Consistency proofs for ZFC are essentially proofs by reflection, meaning that we note, in some way or another, that since the axioms of ZFC are true, they are consistent. For example, for every finite subset A₁,A₂,..A_n of axioms of ZFC, it is provable in ZFC that these axioms have a model, hence are consistent. We can then conclude that ZFC is consistent, since any inconsistency in ZFC would be an inconsistency in some finite subset of the axioms of ZFC. (It is probably not obvious why this proof is not formalizable in ZFC itself, and a technical comment explains the matter further.)

Consistency is a weak condition

Another point which is often overlooked is that consistency is only a weak soundness property. More precisely, that ZFC is consistent does not imply that every elementary arithmetical statement provable in ZFC is true. For example, from a logical point of view there is nothing to exclude that (i) every even number greater than 2 is the sum of two primes (Goldbach's conjecture) even though (ii) it is provable in ZFC that there is an even number greater than 2 which is not the sum of two primes and (iii) ZFC is consistent.
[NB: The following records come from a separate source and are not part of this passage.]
-- ==== Sys2Proof/Laws/PerInstr.lean ====
section
/-! SUPPORT. Per-command lemmas: no word of the opcode table spells a command (the rows give no bits). -/

namespace Sys2Proof.Laws.Unspelled

/-- No table word spells the command. -/
def Statement (i : Instr) : Prop := ∀ nbits w : Nat, decodeTableWord nbits w ≠ some i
For an actual example of a consistent but unsound theory, suppose we add to ZFC the new axiom "ZFC is inconsistent". If ZFC is consistent, then the new theory ZFC' is consistent (by Gödel's second theorem), even though it falsely proves that ZFC is inconsistent.

So is even consistency unknowable?

What then can be said about the conclusion that we can't even know that mathematics (as formalized in ZFC) is consistent, let alone that it is sound in some stronger sense? This conclusion is unassailable if we accept that we can't know that an arithmetical sentence (which the sentence "ZFC is consistent" becomes when formalized) is true if it isn't provable in ZFC. There is no obvious reason why we should accept this. On the contrary, Gödel's theorem can just as well be seen as showing that we can know the truth of arithmetical sentences not provable in ZFC, "ZFC is consistent" being an example.
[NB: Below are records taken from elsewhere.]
theorem pdCmdSendCaps_sound {q : List Instr} {p : PortId} {s : State} (h : Sound q s) :
    Sound q (pdCmdSendCaps p s) := by
  unfold pdCmdSendCaps
  repeat' first
      | with_reducible assumption
      | with_reducible refine pdSendCaps_sound ?_
      | with_reducible refine pdSendCapsAs_sound ?_
      | with_reducible refine pdCmdRej_sound ?_
      | intro _
      | extract_lets
      | with_reducible refine Sound.ite ?_ ?_

theorem pdCmdGetSinkCap_sound {q : List Instr} {p : PortId} {s : State} (h : Sound q s) :
    Sound q (pdCmdGetSinkCap p s) := by
  unfold pdCmdGetSinkCap
  repeat' first
      | with_reducible assumption
      | with_reducible refine pdStart_sound ?_
      | with_reducible refine pdCmdRej_sound ?_
      | intro _
      | split

theorem pdCmdEprExit_sound {q : List Instr} {p : PortId} {s : State} (h : Sound q s) :
    Sound q (pdCmdEprExit p s) := by
  unfold pdCmdEprExit
  repeat' first
      | with_reducible assumption
      | with_reducible refine eprExitStart_sound ?_
      | with_reducible refine pdCmdRej_sound ?_
      | intro _
      | extract_lets
      | with_reducible refine Sound.ite ?_ ?_

theorem pdCmd_sound {q : List Instr} {p : PortId} {v : Word} {s : State} (h : Sound q s) :
    Sound q (pdCmd p v s) := by
  unfold pdCmd
  repeat' first
      | with_reducible assumption
      | with_reducible refine pdCmdEprExit_sound ?_
      | with_reducible refine pdCmdGetSinkCap_sound ?_
      | with_reducible refine pdCmdSendCaps_sound ?_
      | with_reducible refine pdCmdVconnSwap_sound ?_
      | with_reducible refine pdCmdPrSwap_sound ?_
      | with_reducible refine pdCmdHardReset_sound ?_
      | with_reducible refine pdCmdSoftReset_sound ?_
      | intro _
      | extract_lets
      | with_reducible refine Sound.ite ?_ ?_

end Sys2Proof.Machine
end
However, even if we reject the view that Gödel's theorem shows that "we can't know that mathematics is consistent" - and there is nothing unreasonable about rejecting this view - we must admit that the fact that "ZFC is consistent" is not provable in ZFC itself means that there will most likely never be any argument for the consistency of ZFC that is regarded by a majority of mathematicians as definitive and unproblematic. This tentative conclusion is based on the fact that ZFC suffices and more than suffices for formalizing all such unproblematic reasoning introduced in mathematics so far.